• [TASK OBJECTIVE] Each line that includes "face" must be copied from the records.

• [GIVEN RECORDS]
theorem ev_raise {a s : State} (h : Ev m a s) (hm : 2621444 ||| m = m) (ref evbit) : Ev m a (raise s ref evbit) := by
  dsimp only [raise]
  with_reducible repeat' first | assumption | apply ev_raiseRaw | apply ev_followUp | apply EvP.fst

theorem ev_recordErr {a s : State} (h : Ev m a s) (hm : 4 ||| m = m) (ref code src space addr) :
    Ev m a (recordErr s ref code src space addr) := by
  dsimp only [recordErr]
  with_reducible repeat' first | assumption | apply Ev.setF | apply Ev.ite

theorem ev_logRec {a s : State} (h : Ev m a s) (hm : 2621444 ||| m = m) (kind region code data) :
    Ev m a (logRec s kind region code data) := by
  dsimp only [logRec]
  with_reducible repeat' first | assumption | exact orSub (by decide) hm | apply ev_followUp | apply ev_logPush

theorem ev_commitPage {a s : State} (h : Ev m a s) (hm : 12 ||| m = m) (ref) : Ev m a (commitPage s ref) := by
  dsimp only [commitPage]
  with_reducible
    repeat' first
      | assumption | exact orSub (by decide) hm | apply ev_copyShadows | apply ev_addF | apply Ev.setF

theorem ev_portErr {a s : State} (h : Ev m a s) (hm : 4 ||| m = m) (sp code addr) : Ev m a (portErr s sp code addr) := by
  dsimp only [portErr]
  with_reducible repeat' first | assumption | apply ev_recordErr | split

theorem ev_deliver {a s : State} (h : Ev m a s) (hm : 2621444 ||| m = m) (ref evbit msg) :
    Ev m a (deliver s ref evbit msg) := by
  dsimp only [deliver]
  with_reducible repeat' first | assumption | apply ev_deliverRaw | apply ev_followUp | apply EvP.fst

theorem ev_refuseWrite {a s : State} (h : Ev m a s) (hm : 4 ||| m = m) (sp ref off code) :
    Ev m a (refuseWrite s sp ref off code) := by
  dsimp only [refuseWrite]
  with_reducible repeat' first | assumption | apply ev_recordErr | apply Ev.setF

/-! ## Machine/RoadCore.lean -/

theorem ev_setRoute {a s : State} (h : Ev m a s) (hm : 32772 ||| m = m) (r d hop) : Ev m a (setRoute s r d hop) := by
  dsimp only [setRoute]
  with_reducible
    repeat' first
      | assumption | exact orSub (by decide) hm | apply ev_addF | apply ev_State_updRoad | apply Ev.ite

theorem ev_installRoutes {a s : State} (h : Ev m a s) (hm : 32772 ||| m = m) : Ev m a (installRoutes s) := by
  dsimp only [installRoutes]
  with_reducible repeat' first | assumption | intro _ | apply ev_setRoute | apply Ev.ite | apply Ev.foldl

theorem ev_inject {a s : State} (h : Ev m a s) (hm : 32768 ||| m = m) (p) : Ev m a (inject s p) := by
  dsimp only [inject]
  with_reducible repeat' first | assumption | apply ev_State_updRoad

theorem ev_State_updEntry {a s : State} (h : Ev m a s) (hm : 2048 ||| m = m) (r f) : Ev m a (State.updEntry s r f) := by
  dsimp only [State.updEntry]
  with_reducible
    repeat' first
      | assumption | exact .inl (orSub (by decide) hm) | exact .inr (fun _ => rfl) | apply Ev.updMap | apply Ev.ite

theorem ev_setLinkFault {a s : State} (h : Ev m a s) (hm : 2048 ||| m = m) (r dir) : Ev m a (setLinkFault s r dir) := by
  dsimp only [setLinkFault]
  with_reducible repeat' first | assumption | apply ev_State_updEntry | split

theorem ev_routesDead {a s : State} (h : Ev m a s) (hm : 32772 ||| m = m) (d) : Ev m a (routesDead s d) := by
  dsimp only [routesDead]
  with_reducible repeat' first | assumption | intro _ | apply ev_setRoute | apply Ev.ite | apply Ev.foldl

theorem ev_reroute {a s : State} (h : Ev m a s) (hm : 32772 ||| m = m) (bad hold) : Ev m a (reroute s bad hold) := by
  dsimp only [reroute]
  with_reducible
    repeat' first
      | assumption | intro _ | exact orSub (by decide) hm | apply ev_setRoute | apply ev_State_updRoad | apply Ev.ite
      | apply Ev.foldl

/-! ## Machine/BedCore.lean -/

theorem bk_wearLine {s : BedSt} (h : Memory.wf s.bytes = true) (r line) : Memory.wf (wearLine r line s).bytes = true := by
  dsimp only [wearLine]
  assumption

theorem ev_checkLine {a s : State} (h : Ev m a s) (hm : 2752516 ||| m = m) (r line) : Ev m a (checkLine s r line) := by
  dsimp only [checkLine]
  with_reducible
    repeat' first
      | assumption | intro _ | exact orSub (by decide) hm | apply ev_addF | apply Ev.updBed | apply bk_wearLine
      | apply Ev.setF | apply ev_recordErr | apply ev_raise | apply Ev.ite

theorem bk_writeLine {s : BedSt} (h : Memory.wf s.bytes = true) (who x2 bs spoil clearStale) :
    Memory.wf (writeLine who x2 bs spoil clearStale s).bytes = true := by
  dsimp only [writeLine]
  with_reducible repeat' first | assumption | apply mputs_wf

theorem ev_bedWrite {a s : State} (h : Ev m a s) (hm : 2752516 ||| m = m) (r who x4 bs spoil clearStale) :
    Ev m a (bedWrite s r who x4 bs spoil clearStale) := by
  dsimp only [bedWrite]
  with_reducible
    repeat' first
      | assumption | intro _ | exact orSub (by decide) hm | apply Ev.updBed | apply ev_checkLine | apply bk_writeLine
      | apply Ev.ite | apply Ev.foldl

theorem bk_writeMark {s : BedSt} (h : Memory.wf s.bytes = true) (r o) : Memory.wf (writeMark r o s).bytes = true := by
  dsimp only [writeMark]
  with_reducible repeat' first | assumption | apply bk_wearLine

theorem ev_ageLines {a s : State} (h : Ev m a s) (hm : 131072 ||| m = m) (r errs) : Ev m a (ageLines s r errs) := by
  dsimp only [ageLines]
  with_reducible repeat' first | assumption | intro _ | apply Ev.updBed

theorem ev_bedRead {a s : State} (h : Ev m a s) (hm : 2752516 ||| m = m) (r x3 n) : EvP m a (bedRead s r x3 n) := by
  dsimp only [bedRead]
  with_reducible repeat' first | assumption | intro _ | apply ev_checkLine | apply Ev.foldl | simp only [EvP.mk_iff]

theorem bk_selectDir {s : BedSt} (h : Memory.wf s.bytes = true) : Memory.wf (selectDir s).bytes = true := by
  dsimp only [selectDir]
  with_reducible repeat' first | assumption | apply bedIte | split

theorem selectDir_bytes (b : BedSt) : (selectDir b).bytes = b.bytes := by
  dsimp only [selectDir]
  repeat' first
    | rfl
    | split

theorem ev_directorySelect {a s : State} (h : Ev m a s) (hm : 2752516 ||| m = m) (r atWake) : Ev m a (directorySelect s r atWake) := by
  dsimp only [directorySelect]
  have k : ∀ c : Bool, Ev m a (s.updBed r (fun _ => if c then { selectDir (s.bed r) with digests := [] }
      else selectDir (s.bed r))) := by
    intro c
    refine Ev.setBed h (orSub (by decide) hm) r ?_
    cases c <;> simp [selectDir_bytes]
  with_reducible repeat' first | exact orSub (by decide) hm | apply ev_raise | apply k | split

theorem ev_bedWake {a s : State} (h : Ev m a s) (hm : 2752516 ||| m = m) (r) : Ev m a (bedWake s r) := by
  dsimp only [bedWake]
  with_reducible
    repeat' first
      | assumption | intro _ | exact orSub (by decide) hm | apply ev_directorySelect | apply Ev.updBed

theorem bk_flushMarks {s : BedSt} (h : Memory.wf s.bytes = true) (r) : Memory.wf (flushMarks r s).bytes = true := by
  dsimp only [flushMarks]
  with_reducible repeat' first | assumption | intro _ | apply bk_writeMark | apply bedFoldl

theorem bk_flushWrites {s : BedSt} (h : Memory.wf s.bytes = true) (r) : Memory.wf (flushWrites r s).bytes = true := by
  dsimp only [flushWrites]
  with_reducible repeat' first | assumption | intro _ | apply bk_wearLine | apply bedFoldl

theorem ev_readPieces {a s : State} (h : Ev m a s) (hm : 2752516 ||| m = m) (r) (ps : List (Nat × Nat × Nat)) : EvP m a (readPieces s r ps) := by
  induction ps generalizing s with
  | nil => exact ⟨h⟩
  | cons p ps ih => exact ⟨(ih (ev_bedRead h (orSub (by decide) hm) _ _ _).fst).fst⟩

theorem ev_writeBackLine {a s : State} (h : Ev m a s) (hm : 131072 ||| m = m) (r g line bs spoil) :
    Ev m a (writeBackLine s r g line bs spoil) := by
  dsimp only [writeBackLine]
  with_reducible
    repeat' first
      | assumption | intro _ | apply Ev.updBed | apply bk_writeMark | apply bk_writeLine | apply bedFoldl

/-! ## Machine/LinkCore.lean -/

theorem ev_State_updLink {a s : State} (h : Ev m a s) (hm : 134217728 ||| m = m) (k f) : Ev m a (State.updLink s k f) := by
  dsimp only [State.updLink]
  with_reducible repeat' first | assumption | simp only [Ev.raw_links (orSub (by decide) hm)]

theorem ev_setLinkState {a s : State} (h : Ev m a s) (hm : 4 ||| m = m) (k v) : Ev m a (setLinkState s k v) := by
  dsimp only [setLinkState]
  with_reducible repeat' first | assumption | apply Ev.setF

theorem ev_queueData {a s : State} (h : Ev m a s) (hm : 134217728 ||| m = m) (k f) : Ev m a (queueData s k f) := by
  dsimp only [queueData]
  with_reducible repeat' first | assumption | apply ev_State_updLink

theorem ev_linkReply {a s : State} (h : Ev m a s) (hm : 134217728 ||| m = m) (k tag face opId code) :
    Ev m a (linkReply s k tag face opId code) := by
  dsimp only [linkReply]
  with_reducible repeat' first | assumption | apply ev_queueData | apply Ev.ite

theorem ev_signalReply {a s : State} (h : Ev m a s) (hm : 134217728 ||| m = m) (link job peer opId code) :
    Ev m a (signalReply s link job peer opId code) := by
  dsimp only [signalReply]
  with_reducible repeat' first | assumption | apply ev_linkReply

• [EXPECTED OUTPUT]
theorem ev_linkReply {a s : State} (h : Ev m a s) (hm : 134217728 ||| m = m) (k tag face opId code) :
    Ev m a (linkReply s k tag face opId code) := by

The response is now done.